Exercise goal →
Please give back only the lines below from the one containing "(s.mapQz f).draws = s.draws := rfl" to the one containing "(s.mapQz f).flash = s.flash := rfl", each repeated word for word, both ends included.

Supplied material →
@[simp] theorem State.mapCap_pending (f : CaptureState → CaptureState) : (s.mapCap f).pending = s.pending := rfl
@[simp] theorem State.mapCap_ns (f : CaptureState → CaptureState) : (s.mapCap f).ns = s.ns := rfl
@[simp] theorem State.mapCap_draws (f : CaptureState → CaptureState) : (s.mapCap f).draws = s.draws := rfl
@[simp] theorem State.mapCap_wire (f : CaptureState → CaptureState) : (s.mapCap f).wire = s.wire := rfl
@[simp] theorem State.mapCap_own (f : CaptureState → CaptureState) : (s.mapCap f).own = s.own := rfl
@[simp] theorem State.mapCap_dev (f : CaptureState → CaptureState) : (s.mapCap f).dev = s.dev := rfl
@[simp] theorem State.mapCap_er (f : CaptureState → CaptureState) : (s.mapCap f).er = s.er := rfl
@[simp] theorem State.mapCap_mc (f : CaptureState → CaptureState) : (s.mapCap f).mc = s.mc := rfl
@[simp] theorem State.mapCap_ring (f : CaptureState → CaptureState) : (s.mapCap f).ring = s.ring := rfl
@[simp] theorem State.mapCap_mem (f : CaptureState → CaptureState) : (s.mapCap f).mem = s.mem := rfl
@[simp] theorem State.mapCap_flash (f : CaptureState → CaptureState) : (s.mapCap f).flash = s.flash := rfl
@[simp] theorem State.mapCap_spare (f : CaptureState → CaptureState) : (s.mapCap f).spare = s.spare := rfl
@[simp] theorem State.mapCap_jrnl (f : CaptureState → CaptureState) : (s.mapCap f).jrnl = s.jrnl := rfl
@[simp] theorem State.mapCap_pwr (f : CaptureState → CaptureState) : (s.mapCap f).pwr = s.pwr := rfl
@[simp] theorem State.mapCap_load (f : CaptureState → CaptureState) : (s.mapCap f).load = s.load := rfl
@[simp] theorem State.mapCap_port (f : CaptureState → CaptureState) : (s.mapCap f).port = s.port := rfl
@[simp] theorem State.mapCap_ing (f : CaptureState → CaptureState) : (s.mapCap f).ing = s.ing := rfl
@[simp] theorem State.mapCap_stg (f : CaptureState → CaptureState) : (s.mapCap f).stg = s.stg := rfl
@[simp] theorem State.mapCap_bas (f : CaptureState → CaptureState) : (s.mapCap f).bas = s.bas := rfl
@[simp] theorem State.mapCap_dump (f : CaptureState → CaptureState) : (s.mapCap f).dump = s.dump := rfl
@[simp] theorem State.mapCap_beam (f : CaptureState → CaptureState) : (s.mapCap f).beam = s.beam := rfl
@[simp] theorem State.mapCap_filt (f : CaptureState → CaptureState) : (s.mapCap f).filt = s.filt := rfl
@[simp] theorem State.mapCap_split (f : CaptureState → CaptureState) : (s.mapCap f).split = s.split := rfl
@[simp] theorem State.mapCap_fr (f : CaptureState → CaptureState) : (s.mapCap f).fr = s.fr := rfl
@[simp] theorem State.mapCap_cap (f : CaptureState → CaptureState) : (s.mapCap f).cap = f s.cap := rfl
@[simp] theorem State.mapCap_qz (f : CaptureState → CaptureState) : (s.mapCap f).qz = s.qz := rfl
@[simp] theorem State.mapCap_tile (f : CaptureState → CaptureState) : (s.mapCap f).tile = s.tile := rfl

@[simp] theorem State.mapQz_pending (f : QuartzState → QuartzState) : (s.mapQz f).pending = s.pending := rfl
@[simp] theorem State.mapQz_ns (f : QuartzState → QuartzState) : (s.mapQz f).ns = s.ns := rfl
@[simp] theorem State.mapQz_draws (f : QuartzState → QuartzState) : (s.mapQz f).draws = s.draws := rfl
@[simp] theorem State.mapQz_wire (f : QuartzState → QuartzState) : (s.mapQz f).wire = s.wire := rfl
@[simp] theorem State.mapQz_own (f : QuartzState → QuartzState) : (s.mapQz f).own = s.own := rfl
@[simp] theorem State.mapQz_dev (f : QuartzState → QuartzState) : (s.mapQz f).dev = s.dev := rfl
@[simp] theorem State.mapQz_er (f : QuartzState → QuartzState) : (s.mapQz f).er = s.er := rfl
@[simp] theorem State.mapQz_mc (f : QuartzState → QuartzState) : (s.mapQz f).mc = s.mc := rfl
@[simp] theorem State.mapQz_ring (f : QuartzState → QuartzState) : (s.mapQz f).ring = s.ring := rfl
@[simp] theorem State.mapQz_mem (f : QuartzState → QuartzState) : (s.mapQz f).mem = s.mem := rfl
@[simp] theorem State.mapQz_flash (f : QuartzState → QuartzState) : (s.mapQz f).flash = s.flash := rfl
@[simp] theorem State.mapQz_spare (f : QuartzState → QuartzState) : (s.mapQz f).spare = s.spare := rfl
@[simp] theorem State.mapQz_jrnl (f : QuartzState → QuartzState) : (s.mapQz f).jrnl = s.jrnl := rfl
@[simp] theorem State.mapQz_pwr (f : QuartzState → QuartzState) : (s.mapQz f).pwr = s.pwr := rfl
@[simp] theorem State.mapQz_load (f : QuartzState → QuartzState) : (s.mapQz f).load = s.load := rfl
@[simp] theorem State.mapQz_port (f : QuartzState → QuartzState) : (s.mapQz f).port = s.port := rfl
@[simp] theorem State.mapQz_ing (f : QuartzState → QuartzState) : (s.mapQz f).ing = s.ing := rfl
@[simp] theorem State.mapQz_stg (f : QuartzState → QuartzState) : (s.mapQz f).stg = s.stg := rfl
@[simp] theorem State.mapQz_bas (f : QuartzState → QuartzState) : (s.mapQz f).bas = s.bas := rfl
@[simp] theorem State.mapQz_dump (f : QuartzState → QuartzState) : (s.mapQz f).dump = s.dump := rfl
@[simp] theorem State.mapQz_beam (f : QuartzState → QuartzState) : (s.mapQz f).beam = s.beam := rfl
@[simp] theorem State.mapQz_filt (f : QuartzState → QuartzState) : (s.mapQz f).filt = s.filt := rfl
@[simp] theorem State.mapQz_split (f : QuartzState → QuartzState) : (s.mapQz f).split = s.split := rfl
@[simp] theorem State.mapQz_fr (f : QuartzState → QuartzState) : (s.mapQz f).fr = s.fr := rfl
@[simp] theorem State.mapQz_cap (f : QuartzState → QuartzState) : (s.mapQz f).cap = s.cap := rfl
@[simp] theorem State.mapQz_qz (f : QuartzState → QuartzState) : (s.mapQz f).qz = f s.qz := rfl
@[simp] theorem State.mapQz_tile (f : QuartzState → QuartzState) : (s.mapQz f).tile = s.tile := rfl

Response to the task →
@[simp] theorem State.mapQz_draws (f : QuartzState → QuartzState) : (s.mapQz f).draws = s.draws := rfl
@[simp] theorem State.mapQz_wire (f : QuartzState → QuartzState) : (s.mapQz f).wire = s.wire := rfl
@[simp] theorem State.mapQz_own (f : QuartzState → QuartzState) : (s.mapQz f).own = s.own := rfl
@[simp] theorem State.mapQz_dev (f : QuartzState → QuartzState) : (s.mapQz f).dev = s.dev := rfl
@[simp] theorem State.mapQz_er (f : QuartzState → QuartzState) : (s.mapQz f).er = s.er := rfl
@[simp] theorem State.mapQz_mc (f : QuartzState → QuartzState) : (s.mapQz f).mc = s.mc := rfl
@[simp] theorem State.mapQz_ring (f : QuartzState → QuartzState) : (s.mapQz f).ring = s.ring := rfl
@[simp] theorem State.mapQz_mem (f : QuartzState → QuartzState) : (s.mapQz f).mem = s.mem := rfl
@[simp] theorem State.mapQz_flash (f : QuartzState → QuartzState) : (s.mapQz f).flash = s.flash := rfl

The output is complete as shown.